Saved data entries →
· · · · · · ·

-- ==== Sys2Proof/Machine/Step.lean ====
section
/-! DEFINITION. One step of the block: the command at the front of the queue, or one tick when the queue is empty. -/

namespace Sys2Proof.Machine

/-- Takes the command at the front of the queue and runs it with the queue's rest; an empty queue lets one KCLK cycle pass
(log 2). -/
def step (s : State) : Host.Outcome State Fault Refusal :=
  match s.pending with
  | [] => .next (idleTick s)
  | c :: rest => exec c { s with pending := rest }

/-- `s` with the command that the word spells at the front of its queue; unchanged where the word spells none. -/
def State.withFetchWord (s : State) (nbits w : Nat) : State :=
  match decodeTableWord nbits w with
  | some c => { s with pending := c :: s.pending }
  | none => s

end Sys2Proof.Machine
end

· · · · · · ·

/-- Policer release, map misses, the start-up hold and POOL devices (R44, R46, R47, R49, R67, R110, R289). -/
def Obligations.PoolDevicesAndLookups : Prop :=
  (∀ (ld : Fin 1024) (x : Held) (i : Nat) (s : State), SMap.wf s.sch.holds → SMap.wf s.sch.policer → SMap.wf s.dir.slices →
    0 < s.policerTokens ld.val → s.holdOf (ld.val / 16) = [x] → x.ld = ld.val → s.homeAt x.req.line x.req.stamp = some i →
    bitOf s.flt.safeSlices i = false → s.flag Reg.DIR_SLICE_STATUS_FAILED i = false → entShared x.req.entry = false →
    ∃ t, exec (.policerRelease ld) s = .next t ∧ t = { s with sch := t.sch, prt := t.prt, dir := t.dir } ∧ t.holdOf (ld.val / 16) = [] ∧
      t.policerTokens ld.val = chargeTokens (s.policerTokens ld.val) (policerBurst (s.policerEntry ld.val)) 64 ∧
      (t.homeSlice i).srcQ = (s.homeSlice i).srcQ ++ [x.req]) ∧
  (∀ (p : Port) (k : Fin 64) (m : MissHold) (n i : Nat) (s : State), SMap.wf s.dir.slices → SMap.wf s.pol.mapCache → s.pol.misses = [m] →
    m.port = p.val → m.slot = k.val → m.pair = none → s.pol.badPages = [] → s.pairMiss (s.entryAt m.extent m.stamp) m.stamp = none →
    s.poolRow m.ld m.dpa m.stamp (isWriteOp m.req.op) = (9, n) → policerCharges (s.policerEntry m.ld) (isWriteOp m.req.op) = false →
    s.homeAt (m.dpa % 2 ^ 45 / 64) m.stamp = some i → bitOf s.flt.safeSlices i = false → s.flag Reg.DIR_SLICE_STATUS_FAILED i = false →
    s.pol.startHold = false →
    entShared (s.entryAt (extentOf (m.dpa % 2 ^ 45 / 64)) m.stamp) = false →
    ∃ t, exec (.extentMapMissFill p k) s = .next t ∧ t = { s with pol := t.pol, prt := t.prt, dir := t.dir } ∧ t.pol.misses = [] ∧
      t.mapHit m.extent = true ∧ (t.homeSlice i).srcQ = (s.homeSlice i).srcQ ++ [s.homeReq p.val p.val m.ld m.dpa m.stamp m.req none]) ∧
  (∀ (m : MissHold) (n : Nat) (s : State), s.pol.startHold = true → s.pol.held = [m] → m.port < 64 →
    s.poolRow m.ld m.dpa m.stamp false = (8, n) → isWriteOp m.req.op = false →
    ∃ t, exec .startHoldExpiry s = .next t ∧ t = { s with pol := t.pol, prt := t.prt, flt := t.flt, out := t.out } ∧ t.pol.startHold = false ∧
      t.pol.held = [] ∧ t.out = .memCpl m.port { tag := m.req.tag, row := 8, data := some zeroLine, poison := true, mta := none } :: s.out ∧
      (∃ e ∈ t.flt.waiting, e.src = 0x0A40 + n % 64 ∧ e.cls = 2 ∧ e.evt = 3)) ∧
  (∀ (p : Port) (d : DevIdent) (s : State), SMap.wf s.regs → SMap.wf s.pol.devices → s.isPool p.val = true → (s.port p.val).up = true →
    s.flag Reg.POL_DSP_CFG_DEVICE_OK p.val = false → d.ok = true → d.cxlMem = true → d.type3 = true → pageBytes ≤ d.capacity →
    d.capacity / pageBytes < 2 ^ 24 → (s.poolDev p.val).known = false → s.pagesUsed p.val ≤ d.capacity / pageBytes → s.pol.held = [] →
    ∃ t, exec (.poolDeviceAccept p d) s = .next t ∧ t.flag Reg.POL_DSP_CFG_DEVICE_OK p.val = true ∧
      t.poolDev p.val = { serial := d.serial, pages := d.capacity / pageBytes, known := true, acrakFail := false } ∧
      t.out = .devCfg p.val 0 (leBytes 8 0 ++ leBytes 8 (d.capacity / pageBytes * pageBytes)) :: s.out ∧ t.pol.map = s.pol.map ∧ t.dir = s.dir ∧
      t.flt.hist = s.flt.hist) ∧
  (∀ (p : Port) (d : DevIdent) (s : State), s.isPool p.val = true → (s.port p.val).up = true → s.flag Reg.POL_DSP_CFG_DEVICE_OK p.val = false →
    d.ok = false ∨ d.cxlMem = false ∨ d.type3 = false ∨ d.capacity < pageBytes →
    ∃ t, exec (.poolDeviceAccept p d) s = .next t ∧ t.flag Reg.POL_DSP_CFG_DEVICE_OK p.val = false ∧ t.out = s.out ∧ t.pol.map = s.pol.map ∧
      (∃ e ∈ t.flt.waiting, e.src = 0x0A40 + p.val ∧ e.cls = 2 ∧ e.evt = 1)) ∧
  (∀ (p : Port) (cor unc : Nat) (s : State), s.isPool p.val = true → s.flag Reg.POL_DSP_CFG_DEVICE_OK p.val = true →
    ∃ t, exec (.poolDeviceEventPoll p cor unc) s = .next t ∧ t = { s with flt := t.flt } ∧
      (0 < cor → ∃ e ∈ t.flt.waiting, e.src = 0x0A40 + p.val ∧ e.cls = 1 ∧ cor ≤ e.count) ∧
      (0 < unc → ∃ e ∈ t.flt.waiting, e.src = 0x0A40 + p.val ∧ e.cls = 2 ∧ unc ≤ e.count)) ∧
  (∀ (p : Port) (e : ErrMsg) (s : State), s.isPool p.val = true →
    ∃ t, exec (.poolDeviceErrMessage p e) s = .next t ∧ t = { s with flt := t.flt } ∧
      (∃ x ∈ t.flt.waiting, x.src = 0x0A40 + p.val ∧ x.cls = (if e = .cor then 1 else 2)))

· · · · · · ·

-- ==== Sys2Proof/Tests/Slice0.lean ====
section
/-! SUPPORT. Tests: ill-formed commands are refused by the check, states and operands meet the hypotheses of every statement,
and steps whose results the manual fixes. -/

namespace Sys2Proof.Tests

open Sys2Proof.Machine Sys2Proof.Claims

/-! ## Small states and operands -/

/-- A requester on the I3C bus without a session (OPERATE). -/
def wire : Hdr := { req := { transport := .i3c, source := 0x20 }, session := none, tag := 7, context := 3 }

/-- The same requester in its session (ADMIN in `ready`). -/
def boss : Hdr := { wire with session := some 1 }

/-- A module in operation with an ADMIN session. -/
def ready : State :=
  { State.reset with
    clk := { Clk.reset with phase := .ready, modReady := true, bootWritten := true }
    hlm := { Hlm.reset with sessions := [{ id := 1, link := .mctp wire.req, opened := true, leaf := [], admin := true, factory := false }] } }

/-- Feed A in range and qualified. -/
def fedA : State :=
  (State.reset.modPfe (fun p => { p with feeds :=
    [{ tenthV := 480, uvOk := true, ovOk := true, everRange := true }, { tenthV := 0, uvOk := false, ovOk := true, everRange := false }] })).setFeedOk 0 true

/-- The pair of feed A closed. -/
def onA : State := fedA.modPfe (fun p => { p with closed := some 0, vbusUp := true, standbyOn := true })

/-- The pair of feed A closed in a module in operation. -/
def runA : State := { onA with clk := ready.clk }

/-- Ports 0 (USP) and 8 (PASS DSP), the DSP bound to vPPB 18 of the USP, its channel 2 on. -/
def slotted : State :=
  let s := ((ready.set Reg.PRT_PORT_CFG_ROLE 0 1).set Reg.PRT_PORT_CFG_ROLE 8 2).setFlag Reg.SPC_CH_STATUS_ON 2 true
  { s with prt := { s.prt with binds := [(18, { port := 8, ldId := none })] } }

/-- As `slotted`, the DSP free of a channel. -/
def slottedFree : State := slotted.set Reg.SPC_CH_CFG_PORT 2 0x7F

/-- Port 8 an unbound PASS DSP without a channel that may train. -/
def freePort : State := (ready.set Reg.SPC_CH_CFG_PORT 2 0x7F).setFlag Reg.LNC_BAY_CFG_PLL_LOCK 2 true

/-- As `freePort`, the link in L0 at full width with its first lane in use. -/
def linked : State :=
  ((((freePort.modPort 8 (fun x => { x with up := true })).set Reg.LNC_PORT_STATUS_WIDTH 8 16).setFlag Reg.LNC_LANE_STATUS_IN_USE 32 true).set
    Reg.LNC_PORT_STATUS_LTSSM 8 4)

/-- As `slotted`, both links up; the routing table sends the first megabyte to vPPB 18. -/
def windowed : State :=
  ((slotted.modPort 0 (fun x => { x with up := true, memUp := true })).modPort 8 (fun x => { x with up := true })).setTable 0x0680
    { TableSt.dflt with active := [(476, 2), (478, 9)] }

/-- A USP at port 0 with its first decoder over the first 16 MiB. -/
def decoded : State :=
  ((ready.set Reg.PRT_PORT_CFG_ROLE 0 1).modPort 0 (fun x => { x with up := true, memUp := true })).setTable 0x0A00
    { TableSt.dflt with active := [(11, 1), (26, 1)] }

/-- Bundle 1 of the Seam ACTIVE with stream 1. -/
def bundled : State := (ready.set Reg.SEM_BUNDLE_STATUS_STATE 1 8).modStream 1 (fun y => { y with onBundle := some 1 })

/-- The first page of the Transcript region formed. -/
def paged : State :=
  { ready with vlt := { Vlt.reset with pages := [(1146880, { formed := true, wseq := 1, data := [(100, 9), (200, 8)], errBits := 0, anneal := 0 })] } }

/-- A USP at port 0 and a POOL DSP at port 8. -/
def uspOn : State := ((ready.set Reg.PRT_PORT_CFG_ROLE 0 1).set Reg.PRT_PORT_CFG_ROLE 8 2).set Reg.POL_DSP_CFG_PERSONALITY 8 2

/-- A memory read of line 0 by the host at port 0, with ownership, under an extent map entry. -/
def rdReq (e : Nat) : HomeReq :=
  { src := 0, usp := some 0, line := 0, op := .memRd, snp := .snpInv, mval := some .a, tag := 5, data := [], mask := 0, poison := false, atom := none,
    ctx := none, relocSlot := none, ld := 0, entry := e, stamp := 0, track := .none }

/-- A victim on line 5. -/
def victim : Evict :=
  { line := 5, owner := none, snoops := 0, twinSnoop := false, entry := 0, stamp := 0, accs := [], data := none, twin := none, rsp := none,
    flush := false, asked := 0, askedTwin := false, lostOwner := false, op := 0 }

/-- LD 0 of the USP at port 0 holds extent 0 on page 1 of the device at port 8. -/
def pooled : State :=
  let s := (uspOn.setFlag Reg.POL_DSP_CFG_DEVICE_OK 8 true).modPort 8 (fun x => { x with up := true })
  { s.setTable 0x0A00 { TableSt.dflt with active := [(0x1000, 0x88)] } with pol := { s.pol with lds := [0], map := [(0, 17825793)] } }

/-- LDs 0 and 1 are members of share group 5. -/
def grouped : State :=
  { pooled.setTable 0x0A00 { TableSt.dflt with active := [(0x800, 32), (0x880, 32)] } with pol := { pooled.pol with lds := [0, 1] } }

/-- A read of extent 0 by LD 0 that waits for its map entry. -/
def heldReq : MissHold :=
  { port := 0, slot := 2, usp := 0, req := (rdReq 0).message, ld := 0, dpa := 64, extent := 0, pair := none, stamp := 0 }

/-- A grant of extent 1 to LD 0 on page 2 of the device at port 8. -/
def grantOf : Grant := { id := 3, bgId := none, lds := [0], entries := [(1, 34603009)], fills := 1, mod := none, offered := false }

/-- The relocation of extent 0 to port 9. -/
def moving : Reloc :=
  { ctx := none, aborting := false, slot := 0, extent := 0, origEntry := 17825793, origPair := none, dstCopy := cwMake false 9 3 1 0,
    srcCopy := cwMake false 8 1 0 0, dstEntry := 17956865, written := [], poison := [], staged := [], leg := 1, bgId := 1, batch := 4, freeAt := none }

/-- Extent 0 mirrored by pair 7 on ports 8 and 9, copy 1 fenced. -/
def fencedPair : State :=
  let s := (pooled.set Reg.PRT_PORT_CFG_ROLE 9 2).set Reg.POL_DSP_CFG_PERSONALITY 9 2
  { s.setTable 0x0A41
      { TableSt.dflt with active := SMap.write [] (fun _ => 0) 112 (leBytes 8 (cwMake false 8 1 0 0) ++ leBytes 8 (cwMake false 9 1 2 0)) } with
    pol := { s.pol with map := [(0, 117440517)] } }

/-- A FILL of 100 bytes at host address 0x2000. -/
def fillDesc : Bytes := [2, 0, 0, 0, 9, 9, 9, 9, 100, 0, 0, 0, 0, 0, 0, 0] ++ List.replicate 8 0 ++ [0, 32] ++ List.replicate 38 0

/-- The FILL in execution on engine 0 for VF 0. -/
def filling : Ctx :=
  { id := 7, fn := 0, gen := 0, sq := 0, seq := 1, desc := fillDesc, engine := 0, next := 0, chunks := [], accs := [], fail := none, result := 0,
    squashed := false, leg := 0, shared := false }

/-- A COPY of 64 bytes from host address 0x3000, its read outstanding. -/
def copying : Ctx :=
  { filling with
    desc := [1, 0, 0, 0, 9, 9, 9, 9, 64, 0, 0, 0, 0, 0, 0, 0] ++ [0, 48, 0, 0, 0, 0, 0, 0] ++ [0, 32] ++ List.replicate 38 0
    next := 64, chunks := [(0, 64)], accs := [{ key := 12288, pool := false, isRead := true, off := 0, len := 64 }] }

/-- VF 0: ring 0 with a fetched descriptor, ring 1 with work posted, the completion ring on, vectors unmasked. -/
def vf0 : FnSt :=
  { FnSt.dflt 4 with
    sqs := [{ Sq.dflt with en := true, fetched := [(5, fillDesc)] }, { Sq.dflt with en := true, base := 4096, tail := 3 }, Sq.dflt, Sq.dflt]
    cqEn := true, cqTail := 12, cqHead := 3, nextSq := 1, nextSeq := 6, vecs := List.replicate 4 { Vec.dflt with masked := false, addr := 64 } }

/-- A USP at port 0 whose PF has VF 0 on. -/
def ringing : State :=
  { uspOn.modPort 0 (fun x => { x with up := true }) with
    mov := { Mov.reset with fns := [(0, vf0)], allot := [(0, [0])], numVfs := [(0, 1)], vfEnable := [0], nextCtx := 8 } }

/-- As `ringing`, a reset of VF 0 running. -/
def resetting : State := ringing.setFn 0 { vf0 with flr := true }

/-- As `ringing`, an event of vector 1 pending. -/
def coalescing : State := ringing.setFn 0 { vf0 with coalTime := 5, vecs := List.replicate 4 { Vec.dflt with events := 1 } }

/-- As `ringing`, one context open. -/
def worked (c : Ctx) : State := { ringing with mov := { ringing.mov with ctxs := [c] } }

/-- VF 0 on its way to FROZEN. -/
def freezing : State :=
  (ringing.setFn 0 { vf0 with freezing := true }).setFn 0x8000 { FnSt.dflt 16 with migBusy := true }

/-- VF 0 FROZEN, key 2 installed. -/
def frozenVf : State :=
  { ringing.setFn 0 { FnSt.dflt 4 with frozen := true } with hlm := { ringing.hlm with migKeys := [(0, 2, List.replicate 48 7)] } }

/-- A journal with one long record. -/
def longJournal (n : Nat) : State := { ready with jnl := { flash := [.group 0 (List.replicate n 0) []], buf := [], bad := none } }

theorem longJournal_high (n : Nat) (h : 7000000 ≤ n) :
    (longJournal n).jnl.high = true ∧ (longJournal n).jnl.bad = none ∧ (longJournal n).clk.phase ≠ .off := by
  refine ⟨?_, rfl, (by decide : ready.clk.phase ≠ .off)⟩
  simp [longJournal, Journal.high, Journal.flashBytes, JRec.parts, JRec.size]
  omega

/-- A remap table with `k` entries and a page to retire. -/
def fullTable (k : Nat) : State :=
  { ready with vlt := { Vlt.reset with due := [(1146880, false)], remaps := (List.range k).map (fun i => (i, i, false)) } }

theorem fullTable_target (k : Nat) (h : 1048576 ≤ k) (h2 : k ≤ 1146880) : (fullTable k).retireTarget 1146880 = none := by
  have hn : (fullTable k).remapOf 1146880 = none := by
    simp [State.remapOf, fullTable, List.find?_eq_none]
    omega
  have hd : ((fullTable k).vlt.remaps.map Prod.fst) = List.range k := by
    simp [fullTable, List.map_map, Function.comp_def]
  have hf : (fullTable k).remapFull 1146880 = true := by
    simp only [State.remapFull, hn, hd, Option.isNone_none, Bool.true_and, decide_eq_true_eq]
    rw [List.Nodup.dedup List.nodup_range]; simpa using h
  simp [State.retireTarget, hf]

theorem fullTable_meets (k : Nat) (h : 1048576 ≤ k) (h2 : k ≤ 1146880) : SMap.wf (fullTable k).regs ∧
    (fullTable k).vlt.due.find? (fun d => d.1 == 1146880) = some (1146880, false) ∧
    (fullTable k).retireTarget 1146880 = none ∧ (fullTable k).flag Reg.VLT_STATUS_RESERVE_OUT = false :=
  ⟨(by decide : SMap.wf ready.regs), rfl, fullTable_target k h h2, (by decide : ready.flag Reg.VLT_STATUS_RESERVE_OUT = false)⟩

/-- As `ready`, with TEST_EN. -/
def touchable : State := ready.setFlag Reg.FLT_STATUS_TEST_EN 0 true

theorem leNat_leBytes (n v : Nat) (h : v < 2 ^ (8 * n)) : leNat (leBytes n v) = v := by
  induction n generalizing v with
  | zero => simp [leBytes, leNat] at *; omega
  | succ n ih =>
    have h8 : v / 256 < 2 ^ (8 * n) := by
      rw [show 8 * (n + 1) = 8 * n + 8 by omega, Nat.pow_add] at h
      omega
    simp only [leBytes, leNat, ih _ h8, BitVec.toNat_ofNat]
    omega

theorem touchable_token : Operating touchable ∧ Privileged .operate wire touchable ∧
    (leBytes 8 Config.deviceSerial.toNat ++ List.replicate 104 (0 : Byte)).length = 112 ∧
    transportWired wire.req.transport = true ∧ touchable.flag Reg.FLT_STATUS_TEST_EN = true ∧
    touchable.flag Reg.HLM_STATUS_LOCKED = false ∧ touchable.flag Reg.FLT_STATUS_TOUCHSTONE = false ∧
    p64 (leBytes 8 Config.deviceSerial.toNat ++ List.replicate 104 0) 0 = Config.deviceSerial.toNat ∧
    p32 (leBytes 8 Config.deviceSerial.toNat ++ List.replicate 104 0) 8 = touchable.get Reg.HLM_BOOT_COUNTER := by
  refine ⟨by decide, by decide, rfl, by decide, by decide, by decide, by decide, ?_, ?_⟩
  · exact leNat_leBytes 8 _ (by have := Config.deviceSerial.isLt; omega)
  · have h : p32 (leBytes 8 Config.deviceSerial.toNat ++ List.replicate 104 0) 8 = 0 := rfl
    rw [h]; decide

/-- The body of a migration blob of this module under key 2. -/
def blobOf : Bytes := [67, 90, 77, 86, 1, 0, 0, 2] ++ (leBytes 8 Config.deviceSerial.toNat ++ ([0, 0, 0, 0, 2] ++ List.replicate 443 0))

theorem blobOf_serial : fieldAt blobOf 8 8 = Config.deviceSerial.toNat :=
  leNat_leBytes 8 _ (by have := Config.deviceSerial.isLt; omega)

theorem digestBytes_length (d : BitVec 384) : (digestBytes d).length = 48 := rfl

· · · · · · ·

Goal of the exercise → Wherever a line of the entries holds the string "remaps", copy that line.

Finished task →
  { ready with vlt := { Vlt.reset with due := [(1146880, false)], remaps := (List.range k).map (fun i => (i, i, false)) } }
  have hd : ((fullTable k).vlt.remaps.map Prod.fst) = List.range k := by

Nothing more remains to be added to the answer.